I thought this was it. I really did.
Forty-two years in the making. I thought this Jets team was going to the Super Bowl. Not because Rex Ryan told me so, or because every local columnist was waxing poetic about a “Rexorcism” for long-suffering Jets fans. I thought it was really going to happen because I made it home for kickoff.
Sunday morning I was 1,462 nautical miles from my New York City home on vacation with my family. Not expecting the Jets would beat the Colts or the Patriots on the road, I never changed my plans around to get home for the AFC championship. Now I needed American Airlines to come through for me in a big way.
I needed them to get me to my couch by 6:30 p.m., and it was looking impossible. The flight was delayed an hour. We weren’t due to land at JFK until 5:45. To make matters worse, my wife, my 17-month-old daughter and I were holding two seats in row 37. That’s 36 rows of people who were going to beat me to the immigration line, slowing me down by at least 20 minutes. I kept doing the math in my head. By the time I got through customs, got my bags, got in a cab and got home, I was looking at missing the first quarter, at least. Last year I went to Indianapolis for the AFC championship. This year I would be somewhere over North Carolina. I was mental.
Then I saw Troy Polamalu in the St. Maarten airport.

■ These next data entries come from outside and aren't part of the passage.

@[simp] theorem State.complete_active (d : Desc) (st : Status) (r q : Nat) :
    (s.complete d st r q).active = s.active := rfl

@[simp] theorem State.complete_rwl (d : Desc) (st : Status) (r q : Nat) :
    (s.complete d st r q).rwl = s.rwl := rfl

@[simp] theorem State.complete_pages (d : Desc) (st : Status) (r q : Nat) :
    (s.complete d st r q).pages = s.pages := rfl

@[simp] theorem State.complete_host (d : Desc) (st : Status) (r q : Nat) :
    (s.complete d st r q).host = s.host := rfl

@[simp] theorem State.complete_boot (d : Desc) (st : Status) (r q : Nat) :
    (s.complete d st r q).boot = s.boot := rfl

@[simp] theorem State.complete_evr (d : Desc) (st : Status) (r q : Nat) :
    (s.complete d st r q).evr = s.evr := rfl

@[simp] theorem State.complete_mem (d : Desc) (st : Status) (r q : Nat) :
    (s.complete d st r q).mem = s.mem := rfl

@[simp] theorem State.complete_poison (d : Desc) (st : Status) (r q : Nat) :
    (s.complete d st r q).poison = s.poison := rfl

@[simp] theorem State.complete_bay (d : Desc) (st : Status) (r q : Nat) :
    (s.complete d st r q).bay = s.bay := rfl

@[simp] theorem State.complete_bayGen (d : Desc) (st : Status) (r q : Nat) :
    (s.complete d st r q).bayGen = s.bayGen := rfl

@[simp] theorem State.complete_latent (d : Desc) (st : Status) (r q : Nat) :
    (s.complete d st r q).latent = s.latent := rfl

@[simp] theorem State.complete_regionJobs (d : Desc) (st : Status) (r q : Nat) :
    (s.complete d st r q).regionJobs = s.regionJobs := rfl

@[simp] theorem State.complete_regionHolds (d : Desc) (st : Status) (r q : Nat) :
    (s.complete d st r q).regionHolds = s.regionHolds := rfl

@[simp] theorem State.complete_sbox (d : Desc) (st : Status) (r q : Nat) :
    (s.complete d st r q).sbox = s.sbox := rfl

@[simp] theorem State.complete_cores (d : Desc) (st : Status) (r q : Nat) :
    (s.complete d st r q).cores = s.cores := rfl

@[simp] theorem State.complete_images (d : Desc) (st : Status) (r q : Nat) :
    (s.complete d st r q).images = s.images := rfl

@[simp] theorem State.complete_sliceClears (d : Desc) (st : Status) (r q : Nat) :
    (s.complete d st r q).sliceClears = s.sliceClears := rfl

@[simp] theorem State.complete_cutOff (d : Desc) (st : Status) (r q : Nat) :
    (s.complete d st r q).cutOff = s.cutOff := rfl

@[simp] theorem State.complete_yard (d : Desc) (st : Status) (r q : Nat) :
    (s.complete d st r q).yard = s.yard := rfl

@[simp] theorem State.complete_text (d : Desc) (st : Status) (r q : Nat) :
    (s.complete d st r q).text = s.text := rfl

@[simp] theorem State.complete_media (d : Desc) (st : Status) (r q : Nat) :
    (s.complete d st r q).media = s.media := rfl

@[simp] theorem State.complete_scan (d : Desc) (st : Status) (r q : Nat) :
    (s.complete d st r q).scan = s.scan := rfl

@[simp] theorem State.complete_smp (d : Desc) (st : Status) (r q : Nat) :
    (s.complete d st r q).smp = s.smp := rfl

@[simp] theorem State.complete_pwr (d : Desc) (st : Status) (r q : Nat) :
    (s.complete d st r q).pwr = s.pwr := rfl

@[simp] theorem State.complete_pins (d : Desc) (st : Status) (r q : Nat) :
    (s.complete d st r q).pins = s.pins := rfl

@[simp] theorem State.complete_kl (d : Desc) (st : Status) (r q : Nat) :
    (s.complete d st r q).kl = s.kl := rfl

@[simp] theorem State.complete_sync (d : Desc) (st : Status) (r q : Nat) :
    (s.complete d st r q).sync = s.sync := rfl

@[simp] theorem State.complete_cpl (d : Desc) (st : Status) (r q : Nat) :
    (s.complete d st r q).cpl = s.cpl := rfl

@[simp] theorem State.complete_test (d : Desc) (st : Status) (r q : Nat) :
    (s.complete d st r q).test = s.test := rfl

@[simp] theorem State.complete_scrub (d : Desc) (st : Status) (r q : Nat) :
    (s.complete d st r q).scrub = s.scrub := rfl

@[simp] theorem State.notify_pending (n : Nat) (st : Status) (cls : Nat) (tag : Word64) (r q : Nat) :
    (s.notify n st cls tag r q).pending = s.pending := rfl

@[simp] theorem State.notify_now (n : Nat) (st : Status) (cls : Nat) (tag : Word64) (r q : Nat) :
    (s.notify n st cls tag r q).now = s.now := rfl

@[simp] theorem State.notify_gts (n : Nat) (st : Status) (cls : Nat) (tag : Word64) (r q : Nat) :
    (s.notify n st cls tag r q).gts = s.gts := rfl

@[simp] theorem State.notify_gtsPart (n : Nat) (st : Status) (cls : Nat) (tag : Word64) (r q : Nat) :
    (s.notify n st cls tag r q).gtsPart = s.gtsPart := rfl

@[simp] theorem State.notify_uid (n : Nat) (st : Status) (cls : Nat) (tag : Word64) (r q : Nat) :
    (s.notify n st cls tag r q).uid = s.uid := rfl

@[simp] theorem State.notify_free (n : Nat) (st : Status) (cls : Nat) (tag : Word64) (r q : Nat) :
    (s.notify n st cls tag r q).free = s.free := rfl

@[simp] theorem State.notify_regs (n : Nat) (st : Status) (cls : Nat) (tag : Word64) (r q : Nat) :
    (s.notify n st cls tag r q).regs = s.regs := rfl

@[simp] theorem State.notify_active (n : Nat) (st : Status) (cls : Nat) (tag : Word64) (r q : Nat) :
    (s.notify n st cls tag r q).active = s.active := rfl

@[simp] theorem State.notify_rwl (n : Nat) (st : Status) (cls : Nat) (tag : Word64) (r q : Nat) :
    (s.notify n st cls tag r q).rwl = s.rwl := rfl

@[simp] theorem State.notify_pages (n : Nat) (st : Status) (cls : Nat) (tag : Word64) (r q : Nat) :
    (s.notify n st cls tag r q).pages = s.pages := rfl

@[simp] theorem State.notify_host (n : Nat) (st : Status) (cls : Nat) (tag : Word64) (r q : Nat) :
    (s.notify n st cls tag r q).host = s.host := rfl

@[simp] theorem State.notify_boot (n : Nat) (st : Status) (cls : Nat) (tag : Word64) (r q : Nat) :
    (s.notify n st cls tag r q).boot = s.boot := rfl

@[simp] theorem State.notify_evr (n : Nat) (st : Status) (cls : Nat) (tag : Word64) (r q : Nat) :
    (s.notify n st cls tag r q).evr = s.evr := rfl

@[simp] theorem State.notify_mem (n : Nat) (st : Status) (cls : Nat) (tag : Word64) (r q : Nat) :
    (s.notify n st cls tag r q).mem = s.mem := rfl

@[simp] theorem State.notify_poison (n : Nat) (st : Status) (cls : Nat) (tag : Word64) (r q : Nat) :
    (s.notify n st cls tag r q).poison = s.poison := rfl

@[simp] theorem State.notify_bay (n : Nat) (st : Status) (cls : Nat) (tag : Word64) (r q : Nat) :
    (s.notify n st cls tag r q).bay = s.bay := rfl

@[simp] theorem State.notify_bayGen (n : Nat) (st : Status) (cls : Nat) (tag : Word64) (r q : Nat) :
    (s.notify n st cls tag r q).bayGen = s.bayGen := rfl

@[simp] theorem State.notify_latent (n : Nat) (st : Status) (cls : Nat) (tag : Word64) (r q : Nat) :
    (s.notify n st cls tag r q).latent = s.latent := rfl

@[simp] theorem State.notify_ctxs (n : Nat) (st : Status) (cls : Nat) (tag : Word64) (r q : Nat) :
    (s.notify n st cls tag r q).ctxs = s.ctxs := rfl

@[simp] theorem State.notify_regionJobs (n : Nat) (st : Status) (cls : Nat) (tag : Word64) (r q : Nat) :
    (s.notify n st cls tag r q).regionJobs = s.regionJobs := rfl

@[simp] theorem State.notify_regionHolds (n : Nat) (st : Status) (cls : Nat) (tag : Word64) (r q : Nat) :
    (s.notify n st cls tag r q).regionHolds = s.regionHolds := rfl

@[simp] theorem State.notify_sbox (n : Nat) (st : Status) (cls : Nat) (tag : Word64) (r q : Nat) :
    (s.notify n st cls tag r q).sbox = s.sbox := rfl

@[simp] theorem State.notify_cores (n : Nat) (st : Status) (cls : Nat) (tag : Word64) (r q : Nat) :
    (s.notify n st cls tag r q).cores = s.cores := rfl

@[simp] theorem State.notify_images (n : Nat) (st : Status) (cls : Nat) (tag : Word64) (r q : Nat) :
    (s.notify n st cls tag r q).images = s.images := rfl

@[simp] theorem State.notify_sliceClears (n : Nat) (st : Status) (cls : Nat) (tag : Word64) (r q : Nat) :
    (s.notify n st cls tag r q).sliceClears = s.sliceClears := rfl

@[simp] theorem State.notify_cutOff (n : Nat) (st : Status) (cls : Nat) (tag : Word64) (r q : Nat) :
    (s.notify n st cls tag r q).cutOff = s.cutOff := rfl

@[simp] theorem State.notify_yard (n : Nat) (st : Status) (cls : Nat) (tag : Word64) (r q : Nat) :
    (s.notify n st cls tag r q).yard = s.yard := rfl

@[simp] theorem State.notify_text (n : Nat) (st : Status) (cls : Nat) (tag : Word64) (r q : Nat) :
    (s.notify n st cls tag r q).text = s.text := rfl

@[simp] theorem State.notify_media (n : Nat) (st : Status) (cls : Nat) (tag : Word64) (r q : Nat) :
    (s.notify n st cls tag r q).media = s.media := rfl

@[simp] theorem State.notify_scan (n : Nat) (st : Status) (cls : Nat) (tag : Word64) (r q : Nat) :
    (s.notify n st cls tag r q).scan = s.scan := rfl

@[simp] theorem State.notify_smp (n : Nat) (st : Status) (cls : Nat) (tag : Word64) (r q : Nat) :
    (s.notify n st cls tag r q).smp = s.smp := rfl

@[simp] theorem State.notify_pwr (n : Nat) (st : Status) (cls : Nat) (tag : Word64) (r q : Nat) :
    (s.notify n st cls tag r q).pwr = s.pwr := rfl

@[simp] theorem State.notify_pins (n : Nat) (st : Status) (cls : Nat) (tag : Word64) (r q : Nat) :
    (s.notify n st cls tag r q).pins = s.pins := rfl

@[simp] theorem State.notify_kl (n : Nat) (st : Status) (cls : Nat) (tag : Word64) (r q : Nat) :
    (s.notify n st cls tag r q).kl = s.kl := rfl

@[simp] theorem State.notify_sync (n : Nat) (st : Status) (cls : Nat) (tag : Word64) (r q : Nat) :
    (s.notify n st cls tag r q).sync = s.sync := rfl

@[simp] theorem State.notify_cpl (n : Nat) (st : Status) (cls : Nat) (tag : Word64) (r q : Nat) :
    (s.notify n st cls tag r q).cpl = s.cpl := rfl

@[simp] theorem State.notify_test (n : Nat) (st : Status) (cls : Nat) (tag : Word64) (r q : Nat) :
    (s.notify n st cls tag r q).test = s.test := rfl

@[simp] theorem State.notify_scrub (n : Nat) (st : Status) (cls : Nat) (tag : Word64) (r q : Nat) :
    (s.notify n st cls tag r q).scrub = s.scrub := rfl

@[simp] theorem State.completeMore_pending (d : Desc) (st : Status) (tag : Word64) (r q : Nat) (more irq : Bool) (pos : Option Word) :
    (s.completeMore d st tag r q more irq pos).pending = s.pending := rfl

@[simp] theorem State.completeMore_now (d : Desc) (st : Status) (tag : Word64) (r q : Nat) (more irq : Bool) (pos : Option Word) :
    (s.completeMore d st tag r q more irq pos).now = s.now := rfl

@[simp] theorem State.completeMore_gts (d : Desc) (st : Status) (tag : Word64) (r q : Nat) (more irq : Bool) (pos : Option Word) :
    (s.completeMore d st tag r q more irq pos).gts = s.gts := rfl

@[simp] theorem State.completeMore_gtsPart (d : Desc) (st : Status) (tag : Word64) (r q : Nat) (more irq : Bool) (pos : Option Word) :
    (s.completeMore d st tag r q more irq pos).gtsPart = s.gtsPart := rfl

@[simp] theorem State.completeMore_uid (d : Desc) (st : Status) (tag : Word64) (r q : Nat) (more irq : Bool) (pos : Option Word) :
    (s.completeMore d st tag r q more irq pos).uid = s.uid := rfl

@[simp] theorem State.completeMore_free (d : Desc) (st : Status) (tag : Word64) (r q : Nat) (more irq : Bool) (pos : Option Word) :
    (s.completeMore d st tag r q more irq pos).free = s.free := rfl

@[simp] theorem State.completeMore_regs (d : Desc) (st : Status) (tag : Word64) (r q : Nat) (more irq : Bool) (pos : Option Word) :
    (s.completeMore d st tag r q more irq pos).regs = s.regs := rfl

Not the actual No. 43, but some super-sized dude from Pittsburgh wearing his jersey. He was in the gift shop, buying a stuffed monkey for his kid. The black and gold of that jersey set me off. I felt tension in my neck, bile in my mouth. All week I’d obsessed about destroying the Steelers on Sunday, and knowing I might miss some or all of the game, I decided this was my chance. I walked up to the guy, ready to blow hard. I was going to lead with something about Ben Roethlisberger and underage girls, then hit him with how overrated his offensive line was and finish with details of the Jets 23-17 win over the Steelers five weeks ago. But my body betrayed me. I stuck my hand out and said “Good luck to you.” He shook my hand, smiled and went back to monkey shopping. I stood there shocked and my own civility, wondering if I’d betrayed my team, when the loudspeaker bellowed “Flight 660 to New York is ready for boarding.”
What happened next gave me great green hope. Seated in row 37, the cabin doors closed, the stewardess informed me three seats in row 9 were open. My wife was thrilled because it gave us a seat for our baby. I love my kid, but she never crossed my mind. Row 9 versus row 36 meant I could get through immigration much faster!
Then the captain comes on and tells us due to reduced headwinds, our flying time to New York will get us in FORTY-FIVE minutes early! Seriously?!? That NEVER happens. As we lifted off the tarmac, I began to wonder if this tremendous luck was because I was nice to Troy Polamalu in the gift shop, or if something much bigger
was at play? On the ground in New York, we made it through immigration in five minutes flat. Our bags came off right away, there was NO taxi line, NO traffic, and I swear to God, I was on my couch, IN my Jets jersey at 6:25. I even saw the national anthem.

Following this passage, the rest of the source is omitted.